Toll-like receptors are type I membrane proteins and bind other membrane proteins often via a specific interaction between transmembrane domains. The co-immunoprecipitation assay is a widely used biochemical technique for assessing interactions among proteins in cell lysates or tissue extracts. By isolating a native protein complex with a specific antibody against a protein of interest, followed by western blotting with an antibody for a binding partner, the co-immunoprecipitation assay can be used to confirm a putative interaction between two proteins. The co-immunoprecipitation assay can also be combined with a proteomics approach such as protein mass spectrometry to build an interactome of a target protein. Despite its usefulness and popularity to probe protein interactions within complex biological samples, the co-immunoprecipitation assay of membrane proteins is rather tricky, often resulting in false data. Here, we describe a co-immunoprecipitation method for analyzing interactions between toll-like receptors and other membrane proteins, using the interaction between TLR9 and UNC93B1 as an example.
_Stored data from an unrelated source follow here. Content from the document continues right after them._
-- ==== Sys2Proof/Machine/Page.lean ====
section
/-! DEFINITION. Append pages at their home and the PAGE instructions (R354 to R369). -/

namespace Sys2Proof.Machine

/-! ### The home (R356) -/

/-- Writes the append fields of a frame's entry. -/
def apWrite (s : State) (f : Nat) (rtail ctail nres : Nat) (sealw : Bool) (apst : BitVec 2) : State :=
  let e := frameEntry s f
  setFrame s f { e with apstate := apPack rtail ctail nres (apWlog e) (apScopeOf e) sealw (apRepl e), apst := apst }

/-- The tail word (R361). -/
def tailWord (e : FrameEntry) (tail : Nat) : Nat := (if e.apst = 2 then 3 else if apSealw e then 2 else 1) * 2 ^ 30 + tail

/-- The window of a page, in bytes. -/
def apWindow (e : FrameEntry) : Nat := 2 ^ (apWlog e + 10)

/-- The reservations of a page in offset order. -/
def resvsOf (s : State) (f : Nat) : List Resv := sortBy (fun r => r.off) (s.resvs.filter fun r => r.frame = f)

/-- The leading done reservations (R356). -/
def leadingDone : List Resv → List Resv
  | [] => []
  | r :: rs => if r.done then r :: leadingDone rs else []

/-- A watch fires at CTAIL ≥ threshold or when the page is sealed: one engine arrival, and it is freed (R367). -/
def fireWatches (s : State) (f : Nat) : State :=
  let e := frameEntry s f
  let hit := s.watches.filter fun w => w.frame = f && (decide (w.threshold ≤ apCtail e) || e.apst = 2)
  hit.foldl (fun s w => barChange s w.kc w.core w.slot engineArrive)
    { s with watches := s.watches.filter fun w => !hit.contains w }

/-- CTAIL advances across every leading done reservation, which leaves the list; a waiting seal closes the page
when none is left (R356, R365). -/
def advanceTail (s : State) (f : Nat) : State :=
  let e := frameEntry s f
  let done := leadingDone (resvsOf s f)
  let ctail := done.foldl (fun acc r => acc + r.len) (apCtail e)
  let nres := apNres e - done.length
  let s := { s with resvs := s.resvs.filter fun r => !done.contains r }
  let closes := apSealw e && nres = 0
  fireWatches (apWrite s f (apRtail e) ctail nres (apSealw e && !closes) (if closes then 2 else e.apst)) f

/-- The status of a request for n bytes (R362): none when it is granted. -/
def reserveStatus (s : State) (f n : Nat) : Option Nat :=
  let e := frameEntry s f
  let stack := f / 2 ^ 20
  if e.apst ≠ 1 || apSealw e then some 0x80000003
  else if n = 0 || decide (apWindow e < n) then some 0x80000005
  else if 65536 < apRtail e + n then some 0x80000002
  else if apNres e = 16 || decide (8192 ≤ (s.resvs.filter fun r => r.frame / 2 ^ 20 = stack).length) then some 0x80000004
  else if apWindow e < apRtail e + n - apCtail e then some 0x80000001
  else none

/-- What a PAGE request asks at the home. -/
inductive PageReq where
  | reserve (n : Nat)
  | commit
  | append (bytes : List Byte)
  | close (waiting : Bool)
  | tail (reserved : Bool)
  deriving DecidableEq, Repr

/-- One request at its home (R362 to R366): the new state and the value for d, or the late cause. -/
def pageAt (s : State) (ctx : Ctx) (f off : Nat) : PageReq → State × Except Byte Nat
  | .reserve n0 =>
    let n := roundUp n0 4
    let e := frameEntry s f
    match reserveStatus s f n with
    | some st => (s, .ok st)
    | none =>
      (apWrite { s with resvs := s.resvs ++ [⟨f, apRtail e, n, false⟩] } f (apRtail e + n) (apCtail e) (apNres e + 1)
        (apSealw e) e.apst, .ok (apRtail e))
  | .commit =>
    let e := frameEntry s f
    if e.apst = 2 then (s, .error cWriteAfterSeal)
    else if (resvsOf s f).any fun r => r.off = off then
      let s := { s with resvs := s.resvs.map fun r => if r.frame = f ∧ r.off = off then { r with done := true } else r }
      let s := advanceTail s f
      (s, .ok (tailWord (frameEntry s f) (apCtail (frameEntry s f))))
    else (s, .error cAppendOutside)
  | .append bytes =>
    let e := frameEntry s f
    match reserveStatus s f bytes.length with
    | some st => (s, .ok st)
    | none =>
      let at' := apRtail e
      let s := ctxWrite s ctx (f * 65536 + at') 1 bytes
      let s := apWrite { s with resvs := s.resvs ++ [⟨f, at', bytes.length, true⟩] } f (at' + bytes.length) (apCtail e)
        (apNres e + 1) (apSealw e) e.apst
      (advanceTail s f, .ok at')
  | .close waiting =>
    let e := frameEntry s f
    if e.apst = 2 then (s, .ok (tailWord e (apCtail e)))
    else
      let s :=
        if waiting then
          (if apSealw e then s
           else if apNres e = 0 then fireWatches (apWrite s f (apRtail e) (apCtail e) 0 false 2) f
           else apWrite s f (apRtail e) (apCtail e) (apNres e) true e.apst)
        else
          fireWatches (apWrite { s with resvs := s.resvs.filter fun r => r.frame ≠ f } f (apCtail e) (apCtail e) 0 false 2) f
      (s, .ok (tailWord (frameEntry s f) (apCtail (frameEntry s f))))
  | .tail reserved =>
    let e := frameEntry s f
    (s, .ok (tailWord e (if reserved then apRtail e else apCtail e)))

/-! ### The instructions -/

/-- What each thread asks. -/
structure PageThread where
  t : Thread
  req : PageReq

/-- The block of lanes that name one page (R249, R361): all take effect, or none. -/
def pageBlock (s : State) (ctx : Ctx) (f : Nat) : List (PageThread × Piece) → State × List (Nat × Nat) × List (Nat × Byte × Nat)
  | [] => (s, [], [])
  | (p, pc) :: rest =>
    match pageAt s ctx f (pc.va % 65536) p.req with
    | (s, .ok v) =>
      (match pageBlock s ctx f rest with
       | (s, vs, ls) => (s, (p.t.lane, v) :: vs, ls))
    | (s, .error b) =>
      match pageBlock s ctx f rest with
      | (s, vs, ls) => (s, vs, (p.t.lane, b, pc.va) :: ls)

/-- The code of a request to a peer: fn and op of the encoding, and the value it carries. -/
def pageCode : PageReq → BitVec 3 × BitVec 3 × List Byte
  | .reserve n => (0, 0, natToBytes 4 n)
  | .commit => (1, 0, [])
  | .append b => (2, 0, b)
  | .close w => (3, if w then 1 else 0, [])
  | .tail r => (4, if r then 1 else 0, [])

/-- The request of the lanes of one instruction that name one page of a peer: they go together, for the home to decide
as one block (R249, R356, R361). -/
def pageKind (ts : List (PageThread × Piece)) : ReqKind :=
  let q := pageCode ((ts.head?.map fun t => t.1.req).getD (.tail false))
  .page q.1 q.2.1 (ts.map fun t => (t.2.va % 65536, (pageCode t.1.req).2.2))

/-- The page of a target beyond the device. -/
def targetPage : Way → Option (Nat × Nat × Nat)
  | .fabric d e off => some (d, e, off / 65536)
  | .window w off => some (288, w, off / 65536)
  | _ => none

/-- The frame a piece lies in. -/
def pieceFrame (p : Piece) : Option Nat := match p.way with
  | .mem pa _ => some (frameNo pa)
  | _ => none

/-- The appends of a block that were granted end the marks of their threads on those bytes (R229, step 5). -/
def appendMarks (s : State) (asid : Asid) (m : Member) (f : Nat) (blk : List (PageThread × Piece)) (vs : List (Nat × Nat)) : State :=
  vs.foldl (fun s v =>
    match blk.find? fun t => t.1.t.lane = v.1 with
    | some t => (match t.1.req with
      | .append bytes => if v.2 < 65536 then endMarks s asid m v.1 (f * 65536 + v.2) bytes.length else s
      | _ => s)
    | none => s) s

/-- The blocks of one instruction, page by page. -/
def pageBlocks (s : State) (ctx : Ctx) (who : Member) (need : Need) (d : DieNo) (ts : List (PageThread × Piece)) : List Nat → Asked → State × Asked
  | [], a => (s, a)
  | f :: fs, a =>
    let again := fun (s : State) (a : Asked) => pageBlocks s ctx who need d ts fs a
    let blk := ts.filter fun t => pieceFrame t.2 = some f
    let early := blk.filterMap fun t => (pieceLate s d { need with page := true } t.2).map fun b => (t.1.t.lane, b, t.2.va)
    if !early.isEmpty then again s { a with late := a.late ++ early }
    else
      match pageBlock s ctx f blk with
      | (s', vs, ls) =>
        if ls.isEmpty then
          again (appendMarks s' ctx.asid who f blk vs) { a with
            got := a.got ++ vs.map (fun v => (v.1, 0, natToBytes 4 v.2))
            undone := a.undone &&& ~~~maskOf (vs.map fun v => v.1) }
        else again s { a with late := a.late ++ ls }

/-- Requests to append pages of peers: one for each page, with the lanes that name it in ascending order. -/
def pageRemote (s : State) (c : Issue) (ctx : Ctx) (dst : Nat) (ts : List (PageThread × Piece)) :
    List (Nat × Nat × Nat) → Asked → State × Asked
  | [], a => (s, a)
  | pg :: pgs, a =>
    let blk := ts.filter fun t => targetPage t.2.way = some pg
    match blk.head?.bind fun t => (targetOf t.2.way).map fun tg => (t.2.va, tg) with
    | none => pageRemote s c ctx dst ts pgs a
    | some (va, tg) =>
      if !circuitUp? s (memberDie s c.who).toNat (targetPort tg) then
        pageRemote s c ctx dst ts pgs { a with late := a.late ++ blk.map fun t => (t.1.t.lane, cDieOffline, t.2.va) }
      else
        let r : Request := ⟨s.nextId, some c.who, blk.map fun t => (t.1.t.lane, 0), 0, dst, va, 2, ctx.asid, tg, pageKind blk, [], 0⟩
        pageRemote (sendReq s r false) c ctx dst ts pgs { a with waiting := a.waiting ++ [r.id] }

/-- The data registers of a PAGE instruction on lanes: 1, or the pair or four of `apst`. -/
structure PageOp where
  g : PredNo
  d : RegField
  a : RegField
  la : Nat
  size : Nat
  write : Bool
  reads : Bool
  req : List Byte → PageReq

/-- A PAGE instruction but `twatch` (R361): checks, then each page's home. A read of CTAIL acquires (R366, R368).
DEDUCED, unsafe: log entry 9; DEDUCED, unsafe: log entry 21. -/
def runPage (s : State) (c : Issue) (o : PageOp) : State :=
  let sp := isSpine c.who
  let g := memberGroup s c.who
  let kc := memberKc c.who
  let k := kcOf s kc
  let d := o.d.toNat
  let regsBad := if sp then decide (32 ≤ d) else !(vOk g.budget true o.a.toNat && dataOk g.budget o.size d)
  let ks := if sp then (spineSprue o.a).toList else []
  let need : Need := { r := !o.write, w := o.write, page := true }
  checked s c [(sp && o.size = 4, cWrongUnit), (regsBad, cIllegal), (!spruesOk s c ks, cProtection)]
    (if sp && !spinePred k.spine o.g then retireNop s c
     else if ks.any fun i => !readable k i then blockOn s c (.sprueFull (BitVec.ofNat 5 (o.a.toNat - 32)))
     else
       let act := actingLanes s c o.g
       let bad := if sp then [] else poisonedLanes g act ([o.a.toNat, o.a.toNat + 1] ++ if o.reads then dataRegs o.size d else [])
       let spBad := sp && ((ks.any fun i => (sprueGet k i).poison) || k.spine.poison.contains o.a.toNat ||
         (o.reads && k.spine.poison.contains d))
       if spBad then trapAll s c cDataPoison
       else if !bad.isEmpty then trapLanes s c cDataPoison bad
       else
         let dataOf := fun (lane : Nat) =>
           if sp then natToBytes (sizeBytes o.size) (xGet k.spine d).toNat else laneData s g lane o.size d
         let ts := (addrThreads s c o.g o.a).map fun t => { t with data := dataOf t.lane }
         if acquirePending s g then holdBack s c
         else outside s c (fun s =>
         let ctx := ctxOf s (memberAsid s c.who)
         let dst := [d]
         match checkAll s ctx need true false 1 ts with
         | (s', rs) =>
           let ms := missesOf rs
           if !ms.isEmpty then raiseMisses s c ms dst false
           else
             let ps := (passedOf rs).filterMap fun t => t.2.head?.map fun p => ((⟨t.1, o.req t.1.data⟩ : PageThread), p)
             let frames := dedup (ps.filterMap fun p => pieceFrame p.2)
             match pageBlocks s' ctx c.who { need with r := !o.write } (memberDie s c.who) ps frames { askedInit ts (some (d, 2, false)) with keep := true } with
             | (s1, a) =>
               match pageRemote s1 c ctx d ps (dedup (ps.filterMap fun p => targetPage p.2.way)) a with
               | (s2, a) =>
                 let s2 := if a.late.isEmpty && a.waiting.isEmpty then consumeAll s2 kc ks else s2
                 endAccess (acquireIf s2 c (o.req [] = .tail false) a) c o.la dst a (if a.late.isEmpty then [] else loadedWrites a)) [d])

def opPage (o : OpsM) (write reads : Bool) (req : List Byte → PageReq) : PageOp :=
  ⟨o.g, o.d, o.a, o.la.toNat, 2, write, reads, req⟩

/-- APRES (R362) -/
def execApres (o : OpsM) (s : State) : Host.Outcome State Fault Refusal :=
  issueBy s fun c => runPage s c (opPage o true true fun b => .reserve (bytesToNat b % 2 ^ 17))

/-- APCMT (R363) -/
def execApcmt (o : OpsM) (s : State) : Host.Outcome State Fault Refusal :=
  issueBy s fun c => runPage s c (opPage o true false fun _ => .commit)

/-- APST (R364) -/
def execApst (o : OpsApst) (s : State) : Host.Outcome State Fault Refusal :=
  issueBy s fun c => runPage s c ⟨o.g, o.d, o.a, o.la.toNat, o.size.toNat, true, true, fun b => .append b⟩

/-- SEAL (R365) -/
def execSeal (o : OpsM) (s : State) : Host.Outcome State Fault Refusal :=
  issueBy s fun c => runPage s c (opPage o true false fun _ => .close false)

/-- SEAL_W (R365)
DEDUCED, unsafe: log entry 22. -/
def execSealW (o : OpsM) (s : State) : Host.Outcome State Fault Refusal :=
  issueBy s fun c => runPage s c (opPage o true false fun _ => .close true)

/-- TAILRD (R366) -/
def execTailrd (o : OpsM) (s : State) : Host.Outcome State Fault Refusal :=
  issueBy s fun c => runPage s c (opPage o false false fun _ => .tail false)

/-- TAILRD_R (R366) -/
def execTailrdR (o : OpsM) (s : State) : Host.Outcome State Fault Refusal :=
  issueBy s fun c => runPage s c (opPage o false false fun _ => .tail true)

/-- The watches armed on the hardware core of a member (R367). -/
def watchesOn (s : State) (m : Member) : Nat :=
  let h := hwCore (kcOf s (memberKc m)) (memberCore m)
  (s.watches.filter fun w => (kcOf s w.kc).place.isSome && decide (hwCore (kcOf s w.kc) w.core = h)).length

/-- TWATCH (R367): once per group instruction, with the operands of the lowest active lane. -/
def execTwatch (o : OpsM) (s : State) : Host.Outcome State Fault Refusal :=
  issueBy s fun c =>
    let g := memberGroup s c.who
    let kc := memberKc c.who
    let core := memberCore c.who
    checked s c [(isSpine c.who, cWrongUnit), (!(vOk g.budget true o.a.toNat && vOk g.budget false o.d.toNat), cIllegal)]
      (let act := activeLanes g c o.g
       let bad := poisonedLanes g (act.take 1) [o.a.toNat, o.a.toNat + 1, o.d.toNat]
       if !bad.isEmpty then trapLanes s c cDataPoison act
       else if acquirePending s g then holdBack s c
       else outside s c (fun s =>
         match act with
         | [] => retireLanes s c id
         | l :: _ =>
           let w := readV s g 3 l o.d.toNat
           let slot := bitsOf w 23 20
           let th := bitsOf w 16 0
           let give := fun (s : State) (v : Nat) =>
             retireWrites s c o.la.toNat [o.d.toNat] (act.map fun i => ⟨i, o.d.toNat, BitVec.ofNat 32 v⟩) []
           if bitsOf w 31 24 ≠ 0 || bitsOf w 19 17 ≠ 0 || decide ((kcOf s kc).cfgBar ≤ slot) then trapLanes s c cProtection act
           else
             let ctx := ctxOf s (memberAsid s c.who)
             match checkAll s ctx { r := true, page := true } true false 1 [⟨l, laneAddr s g l o.a.toNat true, []⟩] with
             | (s', rs) =>
               let ms := (missesOf rs).flatMap fun m => act.map fun i => (i, m.2)
               if !ms.isEmpty then raiseMisses s c ms [o.d.toNat] false
               else
                 match ((passedOf rs).head?.bind fun t => t.2.head?) with
                 | none => retireLanes s' c id
                 | some p =>
                   match pieceFrame p, pieceLate s' (memberDie s c.who) { r := true, page := true } p with
                   | none, _ => trapLanes s c cProtection act p.va
                   | some _, some b => endLanes s' c 0 [] ⟨[], [(l, b, p.va)], [], none, maskOf act, true, [], []⟩ []
                   | some f, none =>
                     if 16 ≤ watchesOn s' c.who then give s' 0
                     else
                       let e := frameEntry s' f
                       give (fireWatches { s' with watches := s'.watches ++ [⟨kc, core, slot, f, th⟩] } f) (tailWord e (apCtail e))) [o.d.toNat])

end Sys2Proof.Machine
end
Especially, we describe an optimal cell lysis and sample preparation method to preserve protein interactions mediated by transmembrane domains.

Key words

Co-immunoprecipitation Transmembrane proteins Toll-like receptors TLR9 UNC93B1 Digitonin 



This work was supported by the grant from National Research Foundation of Korea (NRF-2013R1A1A2074573) and BK21 Plus (10Z20130012243).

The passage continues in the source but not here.